Where a line below holds the string "withEngine", that line goes into the answer.

> _Collected data entries_

========

/-- R155 (with R147): ROUND is refused outside IDLE; in IDLE it does exactly what THETA; RHO; PI; CHI; IOTA do; 24 of
them from RND = 0 are the permutation and leave RND = 0; and the worked example from reset. -/
def Obligations.RoundIsTheFiveStepsInOrder : Prop :=
  decodeWord 0x15 = .cmd .round ∧
  (∀ s : State, s.eng.err = false → s.eng.phase ≠ .idle → exec .round s = s.badPhase) ∧
  (∀ s : State, s.eng.err = false → s.eng.phase = .idle →
    exec .round s = .next (s.withEngine
      { s.eng with
        array := iota (chi (pi (rho (theta s.eng.array)))) s.eng.rnd
        rnd := if s.eng.rnd = 23 then 0 else s.eng.rnd + 1 })) ∧
  (∀ (s : State) (rest : List (HostMove s.cfg)), s.eng.err = false → s.eng.phase = .idle →
    runSteps 5 (s.withScript (issueAll [0x10, 0x11, 0x12, 0x13, 0x14] ++ rest)) =
      step (s.withScript (.issue 0x15 :: rest))) ∧
  (∀ (s : State) (rest : List (HostMove s.cfg)), s.eng.err = false → s.eng.phase = .idle → s.eng.rnd = 0 →
    runSteps 24 (s.withScript (issueAll (List.replicate 24 0x15) ++ rest)) =
      .next ((s.withScript rest).withEngine { s.eng with array := keccakF s.eng.array })) ∧
  (∀ c : Config, ∃ t u, exec .round (State.resetOf c) = .next t ∧ t.eng.array.lane 0 0 = 1 ∧ t.eng.rnd = 1 ∧
    exec .round t = .next u ∧ u.eng.rnd = 2 ∧
    u.eng.array =
      ⟨⟨0x0000000000008083, 0, 0x0000000000000002, 0x0000000010000400, 0x0000010000000000⟩,
       ⟨0x0000100000000000, 0x0000200000200000, 0x0000000000000200, 0, 0⟩,
       ⟨0x0000000000008000, 0, 0, 0x0000000000000400, 0x0000010000000004⟩,
       ⟨0x0000000000000001, 0x0000200000000000, 0x0000000000000202, 0x0000000010000000, 0⟩,
       ⟨0x0000100000008000, 0x0000000000200000, 0, 0, 0x0000000000000004⟩⟩)

/-- R156: PERMUTE is refused outside IDLE; in IDLE it performs rounds RND to 23 in order and leaves RND at 0, so with
RND = 0 it is the permutation, and after k ROUNDs from RND = 0 it completes the permutation they began. -/
def Obligations.PermutePerformsTheRemainingRounds : Prop :=
  decodeWord 0x16 = .cmd .permute ∧
  (∀ s : State, s.eng.err = false → s.eng.phase ≠ .idle → exec .permute s = s.badPhase) ∧
  (∀ s : State, s.eng.err = false → s.eng.phase = .idle →
    exec .permute s = .next (s.withEngine
      { s.eng with
        array := ((List.finRange 24).drop s.eng.rnd.val).foldl keccakRound s.eng.array
        rnd := 0 }) ∧
    (s.eng.rnd = 0 → exec .permute s = .next (s.withEngine { s.eng with array := keccakF s.eng.array })) ∧
    (s.eng.rnd = 23 →
      exec .permute s = .next (s.withEngine { s.eng with array := keccakRound s.eng.array 23, rnd := 0 }))) ∧
  (∀ (s : State) (k : Nat) (rest : List (HostMove s.cfg)), k < 24 →
    s.eng.err = false → s.eng.phase = .idle → s.eng.rnd = 0 →
    runSteps (k + 1) (s.withScript (issueAll (List.replicate k 0x15 ++ [0x16]) ++ rest)) =
      .next ((s.withScript rest).withEngine { s.eng with array := keccakF s.eng.array }))

/-- R148: the permutation is rounds 0 to 23 applied in order; of the zero state its lane (0, 0) is the spec's value. -/
def Obligations.PermutationIsRoundsZeroToTwentyThree : Prop :=
  (∀ A : StateArray, keccakF A = (List.finRange 24).foldl keccakRound A) ∧
  (keccakF StateArray.zero).lane 0 0 = 0xF1258F7940E1DDE7

/-- R142 (derived in it): θ is linear. -/
def Obligations.ThetaIsLinear : Prop :=
  ∀ A B : StateArray,
    theta (StateArray.ofLanes fun x y => A.lane x y ^^^ B.lane x y) =
      StateArray.ofLanes fun x y => (theta A).lane x y ^^^ (theta B).lane x y

-- ==== Utilities ====

/-- R113: left rotation bit by bit and as a number, its composition law and its corner cases. -/
def Obligations.RotationMovesBitsUp : Prop :=
  (∀ (v : Lane) (n : Fin 64) (z : Nat), z < 64 → (rotl64 v n).getLsbD z = v.getLsbD ((z + 64 - n.val) % 64)) ∧
  (∀ v : Lane, rotl64 v 0 = v) ∧
  (∀ (v : Lane) (n : Fin 64), 1 ≤ n.val →
    (rotl64 v n).toNat = ((v.toNat <<< n.val) ||| (v.toNat >>> (64 - n.val))) % 2 ^ 64) ∧
  (∀ (v : Lane) (a b : Fin 64), rotl64 (rotl64 v a) b = rotl64 v (a + b)) ∧
  (∀ n : Fin 64, rotl64 0 n = 0 ∧ rotl64 0xFFFFFFFFFFFFFFFF n = 0xFFFFFFFFFFFFFFFF) ∧
  (∀ v : Lane, rotl64 v 63 = v.rotateRight 1) ∧
  rotl64 0x8000000000000000 1 = 1 ∧ (∀ x y, (rhoOffset x y).val ≤ 62)

/-- R114, R115, R116: packing is the number Σ b[z]·2^z, unpacking is shift and mask, and the two are inverse. -/
def Obligations.PackingIsLossless : Prop :=
  (∀ b : Nat → Bool, (packLane b).toNat = ∑ z ∈ Finset.range 64, (b z).toNat * 2 ^ z) ∧
  (∀ (v : Lane) (z : Nat), z < 64 → (unpackLane v z).toNat = ((v >>> z) &&& 1).toNat) ∧
  (∀ v : Lane, packLane (unpackLane v) = v) ∧
  (∀ (b : Nat → Bool) (z : Nat), z < 64 → unpackLane (packLane b) z = b z) ∧
  packLane (fun z => z == 0 || z == 1) = 3 ∧
  (∀ z, z < 64 → unpackLane 0x8000000000000000 z = (z == 63))

/-- R117: lane (x, y) is packed from the 64 bits at `64 * (5y + x)`, and the two conversions are inverse. -/
def Obligations.StatePackingIsLossless : Prop :=
  (∀ (s : BitVec 1600) (x y : Fin 5),
    (stateFromBits s).lane x y = packLane fun z => s.getLsbD (64 * (5 * y.val + x.val) + z)) ∧
  (∀ (A : StateArray) (i : Nat), i < 1600 → (bitsFromState A).getLsbD i = sbit A i) ∧
  (∀ A : StateArray, stateFromBits (bitsFromState A) = A) ∧
  (∀ s : BitVec 1600, bitsFromState (stateFromBits s) = s)

/-- R119: the flattened index of (x, y, z) is `64 * (5y + x) + z`, with the rule's examples. -/
def Obligations.FlattenedIndexOfEachBit : Prop :=
  ∀ A : StateArray,
    (∀ (x y : Fin 5) (z : Nat), z < 64 → sbit A (64 * (5 * y.val + x.val) + z) = (A.lane x y).getLsbD z) ∧
    (∀ i, i < 1600 → sbit A i = (bitsFromState A).getLsbD i) ∧
    sbit A 0 = (A.lane 0 0).getLsbD 0 ∧ sbit A 64 = (A.lane 1 0).getLsbD 0 ∧ sbit A 320 = (A.lane 0 1).getLsbD 0 ∧
    sbit A 1087 = (A.lane 1 3).getLsbD 63 ∧ sbit A 1088 = (A.lane 2 3).getLsbD 0 ∧
    sbit A 1599 = (A.lane 4 4).getLsbD 63

/-- R120, R211: XorPrefix changes the first `n` flattened bits by XOR and no other bit, so with a block the eight
capacity lanes are unchanged. -/
def Obligations.XorPrefixLeavesTheRestAlone : Prop :=
  (∀ (n : Nat) (A : StateArray) (v : BitVec n) (i : Nat), 1 ≤ n → n ≤ 1600 → i < 1600 →
    sbit (xorPrefix A v) i = if i < n then xor1 (sbit A i) (v.getLsbD i) else sbit A i) ∧
  (∀ (A : StateArray) (v : BitVec 1088) (x y : Fin 5), 17 ≤ 5 * y.val + x.val →
    (xorPrefix A v).lane x y = A.lane x y) ∧
  (let v : BitVec 1088 := ofBits 1088 fun k => k == 0 || k == 1 || k == 1087
   ∀ x y : Fin 5, (xorPrefix StateArray.zero v).lane x y =
    if (x, y) = (0, 0) then 3 else if (x, y) = (1, 3) then 0x8000000000000000 else 0)

/-- R213, R47: digest bit `64x + z` is bit z of lane (x, 0), the flattened bit of the same index. -/
def Obligations.DigestIsTheFirstFourLanes : Prop :=
  ∀ A : StateArray,
    (∀ i, i < 256 → (squeeze A).getLsbD i = sbit A i) ∧
    (∀ (x : Fin 5) (z : Nat), x.val < 4 → z < 64 → (squeeze A).getLsbD (64 * x.val + z) = (A.lane x 0).getLsbD z)
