-- ==== Sys2Proof/Tests/Slice0.lean ====
section
/-!
SUPPORT. Tests and witnesses. Expected values are the spec's: the opcode map of R84, the tables of
95_test_vectors.md and the examples the rules print. A theorem `witness_<Obligation>` shows that the hypotheses of that
obligation can be met, clause by clause and at the ends of each range.
-/

open Sys2Proof Sys2Proof.Machine

namespace Sys2Proof.Tests

-- One test at a time: checked side by side, they wait for each other in threads of their own and fill the memory.
set_option Elab.async false

-- ==== Helpers ====

/-- The engine of scenario (b): one message bit. -/
def oneBit : Config := ⟨1, by decide⟩

/-- An engine whose message fills one block exactly, so that NBLK = 2. -/
def oneBlock : Config := ⟨1088, by decide⟩

/-- A state with the given registers; DIG is 7, M and `msg_in` are all ones, ERR agrees with ERRCODE. -/
def stateAt (c : Config) (phase : Phase) (rnd : Fin 24) (blk : BitVec 16) (code : ErrCode)
    (moves : List (HostMove c) := []) : State :=
  ⟨c, { array := tagArray, rnd := rnd, blk := blk, phase := phase, err := code != .none, errCode := code,
        msg := BitVec.allOnes _, dig := 7 }, BitVec.allOnes _, moves⟩

/-- The next state, or none where the step stops. -/
def reached : StepOutcome → Option State
  | .next s => some s
  | .fault _ => none
  | .refused _ => none

/-- STATUS after the step. -/
def statusAfter (o : StepOutcome) : Option (BitVec 32) :=
  (reached o).map State.status

/-- Lane (x, y) of S after the step. -/
def laneAfter (o : StepOutcome) (x y : Fin 5) : Option Lane :=
  (reached o).map fun s => s.eng.array.lane x y

/-- The digest bytes after the step. -/
def digestAfter (o : StepOutcome) : Option (List (BitVec 8)) :=
  (reached o).map fun s => bytesOfDigest s.digest

/-- The 32 bytes of a digest printed as one hexadecimal number, the first byte leading. -/
def printed (n : Nat) : List (BitVec 8) :=
  (List.range 32).map fun k => BitVec.ofNat 8 (n >>> (8 * (31 - k)))

/-- Present the codes to an engine right after reset with `m` on `msg_in`. -/
def present (c : Config) (m : BitVec c.msgBits) (codes : List CmdWord) : StepOutcome :=
  runSteps codes.length (((State.resetOf c).withMsgIn m).withScript (issueAll codes))

/-- The bytes 0, 1, 2, … as a message of `8 * n` bits (D13). -/
def countingMessage (c : Config) : BitVec c.msgBits :=
  (messageOfBytes ((List.range (c.msgBits / 8)).map (BitVec.ofNat 8))).setWidth c.msgBits

-- ==== Well-formedness ====

theorem test_wf_length_too_small : legalMsgBits 0 = false := by decide
theorem test_wf_length_too_large : legalMsgBits 71302079 = false := by decide
theorem test_wf_length_ends : legalMsgBits 1 = true ∧ legalMsgBits 71302078 = true := by decide
theorem test_wf_endr_without_rep : wellFormedProgram [.endr] = false := by decide
theorem test_wf_rep_without_endr : wellFormedProgram [.rep 2, .cmd .round] = false := by decide
theorem test_wf_rep_zero : wellFormedProgram [.rep 0, .cmd .round, .endr] = false := by decide
theorem test_wf_nested : wellFormedProgram [.rep 2, .rep 1, .cmd .round, .endr, .endr, .reset] = true := by decide

-- ==== Decoding: each row's word, bit by bit from R84 ====

theorem test_decode_nop : decodeWord 0b00000000 = .cmd .nop := by decide
theorem test_decode_init : decodeWord 0b00000001 = .cmd .init := by decide
theorem test_decode_theta : decodeWord 0b00010000 = .cmd .theta := by decide
theorem test_decode_rho : decodeWord 0b00010001 = .cmd .rho := by decide
theorem test_decode_pi : decodeWord 0b00010010 = .cmd .pi := by decide
theorem test_decode_chi : decodeWord 0b00010011 = .cmd .chi := by decide
theorem test_decode_iota : decodeWord 0b00010100 = .cmd .iota := by decide
theorem test_decode_round : decodeWord 0b00010101 = .cmd .round := by decide
theorem test_decode_permute : decodeWord 0b00010110 = .cmd .permute := by decide
theorem test_decode_load : decodeWord 0b00100000 = .cmd .load := by decide
theorem test_decode_absorb : decodeWord 0b00100001 = .cmd .absorb := by decide
theorem test_decode_squeeze : decodeWord 0b00100010 = .cmd .squeeze := by decide
theorem test_decode_hash : decodeWord 0b00100011 = .cmd .hash := by decide

theorem test_decode_reserved :
    ∀ c ∈ [(0x02 : CmdWord), 0x0F, 0x17, 0x1F, 0x24, 0x2F, 0x30, 0xFF], decodeWord c = .reserved c := by decide

/-- The first step after reset runs the word placed by `withFetchWord`. -/
theorem test_first_step (i : Instr) :
    step (State.reset.withFetchWord 8 (encode i).toNat) = exec i State.reset := by
  cases i <;> rfl

-- ==== Assembler (R87): programs P1 and P4 ====

theorem test_assemble_P1 :
    assemble "RESET\nROUND ; 0x15\nROUND\n.rep 10\nROUND ; 0x15\n.endr\nPERMUTE" =
      some (List.replicate 12 0x15 ++ [0x16]) := by decide +kernel

theorem test_assemble_P4 :
    assemble "RESET\nABSORB ; 0x21  BAD_PHASE in IDLE\nLOAD\n.raw 0x30\nNOP\nINIT\n.raw 0x30\nINIT\nHASH\nSQUEEZE" =
      some [0x21, 0x20, 0x30, 0x00, 0x01, 0x30, 0x01, 0x23, 0x22] := by decide +kernel

theorem test_assemble_rejects : assemble ".rep 0\nROUND\n.endr" = none ∧ assemble "ROUNDS" = none := by decide +kernel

========

> _Solved problem_
    exec .round s = .next (s.withEngine
      .next ((s.withScript rest).withEngine { s.eng with array := keccakF s.eng.array })) ∧
    exec .permute s = .next (s.withEngine
    (s.eng.rnd = 0 → exec .permute s = .next (s.withEngine { s.eng with array := keccakF s.eng.array })) ∧
      exec .permute s = .next (s.withEngine { s.eng with array := keccakRound s.eng.array 23, rnd := 0 }))) ∧
      .next ((s.withScript rest).withEngine { s.eng with array := keccakF s.eng.array }))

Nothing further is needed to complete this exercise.